I would like every record below transcribed exactly as it is.
[DATA UNDER STUDY — start]
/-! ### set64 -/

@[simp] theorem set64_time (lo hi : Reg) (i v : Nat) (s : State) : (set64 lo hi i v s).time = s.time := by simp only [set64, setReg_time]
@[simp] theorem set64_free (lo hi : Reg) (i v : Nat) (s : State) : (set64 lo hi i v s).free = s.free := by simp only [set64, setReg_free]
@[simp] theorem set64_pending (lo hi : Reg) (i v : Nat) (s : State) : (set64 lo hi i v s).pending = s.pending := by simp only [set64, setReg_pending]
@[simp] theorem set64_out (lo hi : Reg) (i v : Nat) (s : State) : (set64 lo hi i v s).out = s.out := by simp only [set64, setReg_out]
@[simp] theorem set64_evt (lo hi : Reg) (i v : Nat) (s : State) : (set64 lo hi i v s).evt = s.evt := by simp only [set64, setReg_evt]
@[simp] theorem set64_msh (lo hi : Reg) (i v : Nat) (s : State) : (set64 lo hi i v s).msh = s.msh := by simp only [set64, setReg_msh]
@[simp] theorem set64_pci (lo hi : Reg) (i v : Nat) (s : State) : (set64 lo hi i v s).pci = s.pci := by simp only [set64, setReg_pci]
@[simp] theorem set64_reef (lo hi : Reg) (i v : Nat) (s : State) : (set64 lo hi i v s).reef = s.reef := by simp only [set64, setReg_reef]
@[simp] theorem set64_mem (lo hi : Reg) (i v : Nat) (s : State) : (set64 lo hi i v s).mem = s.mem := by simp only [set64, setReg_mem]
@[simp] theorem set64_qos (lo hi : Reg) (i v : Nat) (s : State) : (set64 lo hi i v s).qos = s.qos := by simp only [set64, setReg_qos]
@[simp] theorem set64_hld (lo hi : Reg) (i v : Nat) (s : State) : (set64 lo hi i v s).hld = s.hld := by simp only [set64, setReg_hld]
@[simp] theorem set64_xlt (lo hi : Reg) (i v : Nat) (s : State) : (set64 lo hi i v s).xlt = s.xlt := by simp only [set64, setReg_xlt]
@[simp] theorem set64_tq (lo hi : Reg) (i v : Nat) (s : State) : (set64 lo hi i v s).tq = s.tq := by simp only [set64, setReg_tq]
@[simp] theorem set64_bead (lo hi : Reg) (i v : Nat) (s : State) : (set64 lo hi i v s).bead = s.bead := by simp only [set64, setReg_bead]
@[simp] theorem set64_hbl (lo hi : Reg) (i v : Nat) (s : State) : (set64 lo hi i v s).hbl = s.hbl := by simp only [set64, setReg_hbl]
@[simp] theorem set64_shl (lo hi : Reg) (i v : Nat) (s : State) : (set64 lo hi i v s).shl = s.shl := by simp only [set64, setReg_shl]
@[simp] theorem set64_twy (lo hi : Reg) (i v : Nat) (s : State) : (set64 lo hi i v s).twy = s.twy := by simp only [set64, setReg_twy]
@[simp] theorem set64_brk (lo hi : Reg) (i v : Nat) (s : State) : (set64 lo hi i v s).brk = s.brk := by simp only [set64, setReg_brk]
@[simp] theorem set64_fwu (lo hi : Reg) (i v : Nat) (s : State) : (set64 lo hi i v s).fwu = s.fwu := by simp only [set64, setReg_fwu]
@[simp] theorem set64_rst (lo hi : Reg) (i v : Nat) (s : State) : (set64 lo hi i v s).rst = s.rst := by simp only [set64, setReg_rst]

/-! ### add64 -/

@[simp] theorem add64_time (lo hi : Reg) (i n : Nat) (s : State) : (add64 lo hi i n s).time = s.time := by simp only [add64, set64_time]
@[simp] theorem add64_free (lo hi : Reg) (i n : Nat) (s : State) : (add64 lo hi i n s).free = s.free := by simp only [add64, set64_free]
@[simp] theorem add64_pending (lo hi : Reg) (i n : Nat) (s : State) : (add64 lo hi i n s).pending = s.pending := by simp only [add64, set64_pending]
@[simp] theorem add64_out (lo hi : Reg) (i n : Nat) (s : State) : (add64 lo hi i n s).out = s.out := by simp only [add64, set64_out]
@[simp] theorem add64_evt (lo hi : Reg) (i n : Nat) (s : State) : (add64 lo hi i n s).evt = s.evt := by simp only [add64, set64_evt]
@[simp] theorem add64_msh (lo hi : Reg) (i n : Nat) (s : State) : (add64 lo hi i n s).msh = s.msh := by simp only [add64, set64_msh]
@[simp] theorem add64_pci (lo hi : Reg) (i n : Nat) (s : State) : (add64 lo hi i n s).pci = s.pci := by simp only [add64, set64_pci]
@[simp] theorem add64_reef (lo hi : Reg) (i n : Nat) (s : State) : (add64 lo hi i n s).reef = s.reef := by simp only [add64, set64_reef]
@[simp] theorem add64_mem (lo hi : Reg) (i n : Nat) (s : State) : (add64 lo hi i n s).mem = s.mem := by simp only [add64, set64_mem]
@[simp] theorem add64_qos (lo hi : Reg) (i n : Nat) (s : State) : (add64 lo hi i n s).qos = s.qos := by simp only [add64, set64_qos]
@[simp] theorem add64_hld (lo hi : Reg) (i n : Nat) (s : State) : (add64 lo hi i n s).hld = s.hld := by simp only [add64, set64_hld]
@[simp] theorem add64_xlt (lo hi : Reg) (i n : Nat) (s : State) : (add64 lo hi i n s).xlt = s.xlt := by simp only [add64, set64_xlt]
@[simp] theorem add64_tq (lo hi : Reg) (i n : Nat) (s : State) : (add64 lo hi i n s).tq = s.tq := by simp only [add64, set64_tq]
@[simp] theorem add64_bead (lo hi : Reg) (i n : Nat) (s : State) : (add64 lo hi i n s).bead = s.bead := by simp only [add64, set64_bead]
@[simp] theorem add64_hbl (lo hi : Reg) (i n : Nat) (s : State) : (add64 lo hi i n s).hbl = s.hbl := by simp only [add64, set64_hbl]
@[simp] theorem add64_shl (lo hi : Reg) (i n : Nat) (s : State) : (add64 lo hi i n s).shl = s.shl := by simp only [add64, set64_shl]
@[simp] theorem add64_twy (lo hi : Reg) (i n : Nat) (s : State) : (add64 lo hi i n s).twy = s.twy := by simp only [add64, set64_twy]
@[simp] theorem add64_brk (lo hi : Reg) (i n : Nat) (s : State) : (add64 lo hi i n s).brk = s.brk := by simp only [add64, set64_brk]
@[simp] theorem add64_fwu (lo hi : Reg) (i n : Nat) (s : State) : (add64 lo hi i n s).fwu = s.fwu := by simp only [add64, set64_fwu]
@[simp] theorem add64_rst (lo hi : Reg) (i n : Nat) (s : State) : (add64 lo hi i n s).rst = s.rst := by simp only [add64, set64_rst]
[DATA UNDER STUDY — finish]
- [SOLUTION TO THE PROBLEM]
/-! ### set64 -/

@[simp] theorem set64_time (lo hi : Reg) (i v : Nat) (s : State) : (set64 lo hi i v s).time = s.time := by simp only [set64, setReg_time]
@[simp] theorem set64_free (lo hi : Reg) (i v : Nat) (s : State) : (set64 lo hi i v s).free = s.free := by simp only [set64, setReg_free]
@[simp] theorem set64_pending (lo hi : Reg) (i v : Nat) (s : State) : (set64 lo hi i v s).pending = s.pending := by simp only [set64, setReg_pending]
@[simp] theorem set64_out (lo hi : Reg) (i v : Nat) (s : State) : (set64 lo hi i v s).out = s.out := by simp only [set64, setReg_out]
@[simp] theorem set64_evt (lo hi : Reg) (i v : Nat) (s : State) : (set64 lo hi i v s).evt = s.evt := by simp only [set64, setReg_evt]
@[simp] theorem set64_msh (lo hi : Reg) (i v : Nat) (s : State) : (set64 lo hi i v s).msh = s.msh := by simp only [set64, setReg_msh]
@[simp] theorem set64_pci (lo hi : Reg) (i v : Nat) (s : State) : (set64 lo hi i v s).pci = s.pci := by simp only [set64, setReg_pci]
@[simp] theorem set64_reef (lo hi : Reg) (i v : Nat) (s : State) : (set64 lo hi i v s).reef = s.reef := by simp only [set64, setReg_reef]
@[simp] theorem set64_mem (lo hi : Reg) (i v : Nat) (s : State) : (set64 lo hi i v s).mem = s.mem := by simp only [set64, setReg_mem]
@[simp] theorem set64_qos (lo hi : Reg) (i v : Nat) (s : State) : (set64 lo hi i v s).qos = s.qos := by simp only [set64, setReg_qos]
@[simp] theorem set64_hld (lo hi : Reg) (i v : Nat) (s : State) : (set64 lo hi i v s).hld = s.hld := by simp only [set64, setReg_hld]
@[simp] theorem set64_xlt (lo hi : Reg) (i v : Nat) (s : State) : (set64 lo hi i v s).xlt = s.xlt := by simp only [set64, setReg_xlt]
@[simp] theorem set64_tq (lo hi : Reg) (i v : Nat) (s : State) : (set64 lo hi i v s).tq = s.tq := by simp only [set64, setReg_tq]
@[simp] theorem set64_bead (lo hi : Reg) (i v : Nat) (s : State) : (set64 lo hi i v s).bead = s.bead := by simp only [set64, setReg_bead]
@[simp] theorem set64_hbl (lo hi : Reg) (i v : Nat) (s : State) : (set64 lo hi i v s).hbl = s.hbl := by simp only [set64, setReg_hbl]
@[simp] theorem set64_shl (lo hi : Reg) (i v : Nat) (s : State) : (set64 lo hi i v s).shl = s.shl := by simp only [set64, setReg_shl]
@[simp] theorem set64_twy (lo hi : Reg) (i v : Nat) (s : State) : (set64 lo hi i v s).twy = s.twy := by simp only [set64, setReg_twy]
@[simp] theorem set64_brk (lo hi : Reg) (i v : Nat) (s : State) : (set64 lo hi i v s).brk = s.brk := by simp only [set64, setReg_brk]
@[simp] theorem set64_fwu (lo hi : Reg) (i v : Nat) (s : State) : (set64 lo hi i v s).fwu = s.fwu := by simp only [set64, setReg_fwu]
@[simp] theorem set64_rst (lo hi : Reg) (i v : Nat) (s : State) : (set64 lo hi i v s).rst = s.rst := by simp only [set64, setReg_rst]

/-! ### add64 -/

@[simp] theorem add64_time (lo hi : Reg) (i n : Nat) (s : State) : (add64 lo hi i n s).time = s.time := by simp only [add64, set64_time]
@[simp] theorem add64_free (lo hi : Reg) (i n : Nat) (s : State) : (add64 lo hi i n s).free = s.free := by simp only [add64, set64_free]
@[simp] theorem add64_pending (lo hi : Reg) (i n : Nat) (s : State) : (add64 lo hi i n s).pending = s.pending := by simp only [add64, set64_pending]
@[simp] theorem add64_out (lo hi : Reg) (i n : Nat) (s : State) : (add64 lo hi i n s).out = s.out := by simp only [add64, set64_out]
@[simp] theorem add64_evt (lo hi : Reg) (i n : Nat) (s : State) : (add64 lo hi i n s).evt = s.evt := by simp only [add64, set64_evt]
@[simp] theorem add64_msh (lo hi : Reg) (i n : Nat) (s : State) : (add64 lo hi i n s).msh = s.msh := by simp only [add64, set64_msh]
@[simp] theorem add64_pci (lo hi : Reg) (i n : Nat) (s : State) : (add64 lo hi i n s).pci = s.pci := by simp only [add64, set64_pci]
@[simp] theorem add64_reef (lo hi : Reg) (i n : Nat) (s : State) : (add64 lo hi i n s).reef = s.reef := by simp only [add64, set64_reef]
@[simp] theorem add64_mem (lo hi : Reg) (i n : Nat) (s : State) : (add64 lo hi i n s).mem = s.mem := by simp only [add64, set64_mem]
@[simp] theorem add64_qos (lo hi : Reg) (i n : Nat) (s : State) : (add64 lo hi i n s).qos = s.qos := by simp only [add64, set64_qos]
@[simp] theorem add64_hld (lo hi : Reg) (i n : Nat) (s : State) : (add64 lo hi i n s).hld = s.hld := by simp only [add64, set64_hld]
@[simp] theorem add64_xlt (lo hi : Reg) (i n : Nat) (s : State) : (add64 lo hi i n s).xlt = s.xlt := by simp only [add64, set64_xlt]
@[simp] theorem add64_tq (lo hi : Reg) (i n : Nat) (s : State) : (add64 lo hi i n s).tq = s.tq := by simp only [add64, set64_tq]
@[simp] theorem add64_bead (lo hi : Reg) (i n : Nat) (s : State) : (add64 lo hi i n s).bead = s.bead := by simp only [add64, set64_bead]
@[simp] theorem add64_hbl (lo hi : Reg) (i n : Nat) (s : State) : (add64 lo hi i n s).hbl = s.hbl := by simp only [add64, set64_hbl]
@[simp] theorem add64_shl (lo hi : Reg) (i n : Nat) (s : State) : (add64 lo hi i n s).shl = s.shl := by simp only [add64, set64_shl]
@[simp] theorem add64_twy (lo hi : Reg) (i n : Nat) (s : State) : (add64 lo hi i n s).twy = s.twy := by simp only [add64, set64_twy]
@[simp] theorem add64_brk (lo hi : Reg) (i n : Nat) (s : State) : (add64 lo hi i n s).brk = s.brk := by simp only [add64, set64_brk]
@[simp] theorem add64_fwu (lo hi : Reg) (i n : Nat) (s : State) : (add64 lo hi i n s).fwu = s.fwu := by simp only [add64, set64_fwu]
@[simp] theorem add64_rst (lo hi : Reg) (i n : Nat) (s : State) : (add64 lo hi i n s).rst = s.rst := by simp only [add64, set64_rst]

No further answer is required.